-- EXERCISE INSTRUCTIONS --
Find each line of the entries with the string "requests", please, and copy it.

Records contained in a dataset

+--

-- ==== Sys2Proof/Machine/State.lean ====
section
/-! DEFINITION. The state of the ZH640 as plain data: one field for each block's state (00_scope.md 2.2), the messages
under way between blocks, the contents of the working memory, and the queue of waiting commands. -/

namespace Sys2Proof.Machine

/-- Why a step can stop with a fault. -/
inductive Fault where
  /-- Raised by a completion of a memory access whose address lies outside the working memory, which the spec says
  does not exist (00_scope.md 4.1). Safe: no effect is invented. No location the redirect gives lies there. -/
  | addressOutsideMemory
deriving DecidableEq, Repr

/-- Why a step can be refused. -/
inductive Refusal where
  /-- Raised by exec's arm of a command that has no meaning yet. Safe. No arm is left that raises it. -/
  | notModelled (mnemonic : String)
deriving DecidableEq, Repr

/-- The state of the part, of the memory behind it, and of the queue of commands. -/
structure State where
  loader : Loader
  ctl : Control
  clock : Clock
  lamp : Lamp
  restarts : Restarts
  front : Option FrontTxn
  frontResponse : Option Response
  windows : List (Option Window)
  port : Option Access
  arbiter : Arbiter
  mem : Memory
  memEpoch : Nat
  log : ErrorLog
  scrub : Scrubber
  repair : Repair
  prep : Prep
  thermal : Thermal
  watch : Watch
  dog : Watchdog
  trace : List TraceEntry
  keypad : Keypad
  engine : Engine
  events : EventRing
  posting : Option Posting
  queue : List Notice
  missed : Byte
  headers : List Ring
  lastUser : Option MailboxUser
  resetInput : ResetInput
  requests : List RestartRequest
  holdReleases : List ChordTag
  outcomes : List ChordOutcome
  watchReports : List FrontReport
  snoopReports : List FrontReport
  freeCount : Nat
  pending : List Instr
deriving DecidableEq, Repr

/-- An arbiter with no request waiting (R24). -/
def Arbiter.empty : Arbiter := { repair := none, front := none, mailbox := none, prep := none, scrub := none }

/-- A position at part power-on (R157). -/
def KeyPosition.initial : KeyPosition :=
  { state := .up, countdown := 0, held := 0, repeatTime := 0, repeats := 0, announced := false, stuckCount := 0 }

/-- A chord entry at part power-on: disabled, its working state clear and 0 (R169). -/
def ChordRecord.initial : ChordRecord :=
  { chord := emptyChord, counting := false, counter := 0, spent := false, awaited := false }

/-- A channel at part power-on (R91, R95). -/
def Channel.initial : Channel := { state := .unknown, reading := none, timeouts := 0, hotArmed := true }

/-- The preparation engine when it is IDLE (R103): its value at part power-on, and what every end of a pass or of a
CHECK-RANGE returns it to. -/
def Prep.initial : Prep :=
  { activity := .idle, pass := 0, position := 0, step := .patternWrite, wait := .groupWait,
    corrected := 0, uncorrectable := 0, retry := .stopped, range := none }

/-- The part right after part power-on (R71 and the rule that owns each field; INVENTORY.md lists them). -/
def State.reset : State :=
  { loader := { state := .reading, buffer := [], loaded := none, defaultsFlag := false, partialFlag := false }
    ctl :=
      { regime := .loading, power := false, processorReset := true, memValid := false,
        heatLimit := .stopped, soak := .stopped, off := .stopped, pulse := .stopped,
        pendingForced := false, pendingDoubtful := false, sessionForced := false, sessionDoubtful := false }
    clock := { uptime := 0, session := 0, begun := false }
    lamp := { error := false, pattern := .slow, lit := true }
    restarts := { history := [], total := 0, escalation := [], coldCount := 0 }
    front := none
    frontResponse := none
    windows := List.replicate 16 none
    port := none
    arbiter := Arbiter.empty
    mem := []
    memEpoch := 0
    log := { entries := [], corrected := 0, reported := 0, uncorrectable := 0, overflow := 0, session := 0 }
    scrub :=
      { activity := .paused, fixList := [], position := 0, count := 0, due := false, timer := .stopped,
        inHand := none, cold := false }
    repair :=
      { table := [], spent := [], requests := [], migration := none, reservation := none,
        completed := 0, reRepaired := 0, refused := 0, declined := 0, dropped := 0, abandoned := 0 }
    prep := Prep.initial
    thermal :=
      { channels := List.replicate 4 Channel.initial, polling := none, pollTimer := .stopped, readiness := false,
        boardDemand := false, panelDemand := false, boardOutput := false, panelOutput := false }
    watch :=
      { entries := List.replicate 8 none, hits := 0, lastStage := none, senders := [], lock := false,
        violations := 0 }
    dog :=
      { state := .suspended, timer := .stopped, reference := 0,
        period := BitVec.ofNat 16 (builtIn 0).period,
        warnWindow := BitVec.ofNat 16 (builtIn 0).warnWindow,
        minInterval := BitVec.ofNat 16 (builtIn 0).minInterval,
        warnings := 0, requestOut := false }
    trace := []
    keypad :=
      { positions := List.replicate 64 KeyPosition.initial,
        map := List.replicate 64 { code := 255, repeats := false, chordOnly := false },
        chords := List.replicate 4 ChordRecord.initial, coldDebounce := true, scanTimer := .stopped }
    engine :=
      { state := .idle, faultPending := false, submit := 0, done := 0, record := [], work := .none,
        waitTimer := .stopped }
    events := { state := .unarmed, produce := 0, consume := 0 }
    posting := none
    queue := []
    missed := 0
    headers := []
    lastUser := none
    resetInput := { raw := false, filtered := false, filtering := false }
    requests := []
    holdReleases := []
    outcomes := []
    watchReports := []
    snoopReports := []
    freeCount := 0
    pending := [] }

end Sys2Proof.Machine
end

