-- ==== Sys2Proof/Machine/RepairWork.lean ====
section
/-! DEFINITION. The repair unit's shared operations: free slots, the request list, the start of a migration, the
release of the reservation, the reports of outcomes, and the loss of board power (chapter 4). -/

namespace Sys2Proof.Machine

/-- The free slots, in ascending order (R54). -/
def Repair.free (r : Repair) : List Nat :=
  (List.range 32).filter fun n => !(r.table.any fun e => e.slot == n) && !r.spent.contains n

/-- Whether a group is pending: on the list, or in migration (R58). -/
def Repair.isPending (r : Repair) (g : Nat) : Bool :=
  r.requests.contains g || (r.migration.map (·.group)) == some g

/-- The results of REPAIR-GROUP (R69, R198). -/
def repairResults (n : RepairNotice) : List Byte :=
  byteField n.outcome.code ++ le 4 n.group ++ optField 1 n.newSlot ++ optField 1 n.oldSlot ++ [n.carried.getD 0] ++
    optField 2 (n.reRepairs.map (·.toNat)) ++ byteField n.free

/-- The REPAIR-GROUP that waits for an outcome of a group. -/
def waitsForRepair (g : Nat) (e : Engine) : Bool :=
  decide (e.state = .waiting) && (decide (e.work = .repairGroup g true) || decide (e.work = .repairGroup g false))

/-- An outcome: its REPAIR notice is queued (R66), and a REPAIR-GROUP waiting on the group completes (R69). -/
def reportOutcome (n : RepairNotice) (s : State) : State :=
  let s := queueNotice (.repair n) s
  if waitsForRepair n.group s.engine then completeCommand .done (repairResults n) s else s

/-- A REPAIR-GROUP waiting for room offers its request again (R68; assumption log 22). -/
def reoffer (s : State) : State :=
  match s.engine.work with
  | .repairGroup g false =>
    if s.engine.state ≠ .waiting then s
    else
      let s' := { s with engine := { s.engine with work := .repairGroup g true } }
      if s.repair.isPending g then s'
      else if s.repair.requests.length < 4 then
        { s' with repair := { s.repair with requests := s.repair.requests ++ [g] } }
      else s
  | _ => s

/-- The refusal of a group for want of a free slot (R59). -/
def refuseFull (g : Nat) (s : State) : State :=
  let e := s.repairEntry g
  reportOutcome
    { outcome := .full, group := g, newSlot := none, oldSlot := e.map (·.slot), carried := none,
      reRepairs := e.map (·.reRepairs), free := 0 }
    { s with repair := { s.repair with refused := satInc s.repair.refused } }

/-- The LINE-READ of a migration's source, which stands for its locked pair (R59). -/
def migrationAccess (g : Nat) (source : Location) : Access :=
  { requester := .repair, purpose := .migrationRead, line := true, offset := g, loc := source, words := [],
    syndrome := 0, discarded := false }

/-- A migration of a group to a chosen slot: the reservation is set and the REPAIR request placed (R59). -/
def startMigration (g slot : Nat) (s : State) : State :=
  let source := s.locate g
  let m : Migration :=
    { group := g, slot := slot, reRepair := (s.repairEntry g).isSome, source := source, carried := 0,
      copying := false }
  place (migrationAccess g source) (setReservation g { s with repair := { s.repair with migration := some m } })

/-- Migrations start while the engine is IDLE, board power is on and the list is not empty; a group for which no
slot is free is refused and the next one taken (R59). The first argument bounds the groups taken. -/
def startMigrations : Nat → State → State
  | 0, s => s
  | fuel + 1, s =>
    if s.repair.migration.isSome || !s.ctl.power then s
    else
      match s.repair.requests with
      | [] => s
      | g :: rest =>
        let s := { s with repair := { s.repair with requests := rest } }
        match s.repair.free with
        | [] => startMigrations fuel (reoffer (refuseFull g s))
        | n :: _ => reoffer (startMigration g n s)

/-- The next migration, if one can start: at most the listed groups and one offered again are taken (R59). -/
def nextMigration (s : State) : State := startMigrations (s.repair.requests.length + 2) s

/-- A repair request from the error log, or one that REPAIR-GROUP has room for (R58). -/
def offerRepair (g : Nat) (s : State) : State :=
  if !s.ctl.power then { s with repair := { s.repair with dropped := satInc s.repair.dropped } }
  else if s.repair.isPending g then s
  else if 4 ≤ s.repair.requests.length then
    { s with repair := { s.repair with dropped := satInc s.repair.dropped } }
  else nextMigration { s with repair := { s.repair with requests := s.repair.requests ++ [g] } }

/-- A DIAG command waiting on a released group returns to EXECUTING (R39, R181). -/
def diagRelease (g : Nat) (s : State) : State :=
  if s.engine.state = .waiting ∧ s.engine.work.diagGroup = some g then resumeExecuting s else s

/-- The release of the reservation: every block waiting on the group proceeds (R57). The mailbox unit's own accesses
proceed when it next places its request. -/
def releaseReservation (g : Nat) (s : State) : State :=
  scrubRelease g (prepRelease g (diagRelease g (frontRelease g
    { s with repair := { s.repair with reservation := none } })))

/-- The end of a migration: the reservation released, the outcome reported, the next migration started (R61, R62). -/
def endMigration (n : RepairNotice) (s : State) : State :=
  nextMigration (reportOutcome n (releaseReservation n.group
    { s with repair := { s.repair with migration := none } }))

/-- Board power goes off, at the repair unit (R64). -/
def repairPowerOff (s : State) : State :=
  withdraw .repair
    { s with repair := { s.repair with
        migration := none, reservation := none, requests := [],
        abandoned := if s.repair.migration.isSome then satInc s.repair.abandoned else s.repair.abandoned } }

end Sys2Proof.Machine
end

+--

-- RESPONSE TO THIS EXERCISE --
  requests : List RestartRequest
      { table := [], spent := [], requests := [], migration := none, reservation := none,
    requests := []
  r.requests.contains g || (r.migration.map (·.group)) == some g
      else if s.repair.requests.length < 4 then
        { s' with repair := { s.repair with requests := s.repair.requests ++ [g] } }
      match s.repair.requests with
        let s := { s with repair := { s.repair with requests := rest } }
def nextMigration (s : State) : State := startMigrations (s.repair.requests.length + 2) s
  else if 4 ≤ s.repair.requests.length then
  else nextMigration { s with repair := { s.repair with requests := s.repair.requests ++ [g] } }
        migration := none, reservation := none, requests := [],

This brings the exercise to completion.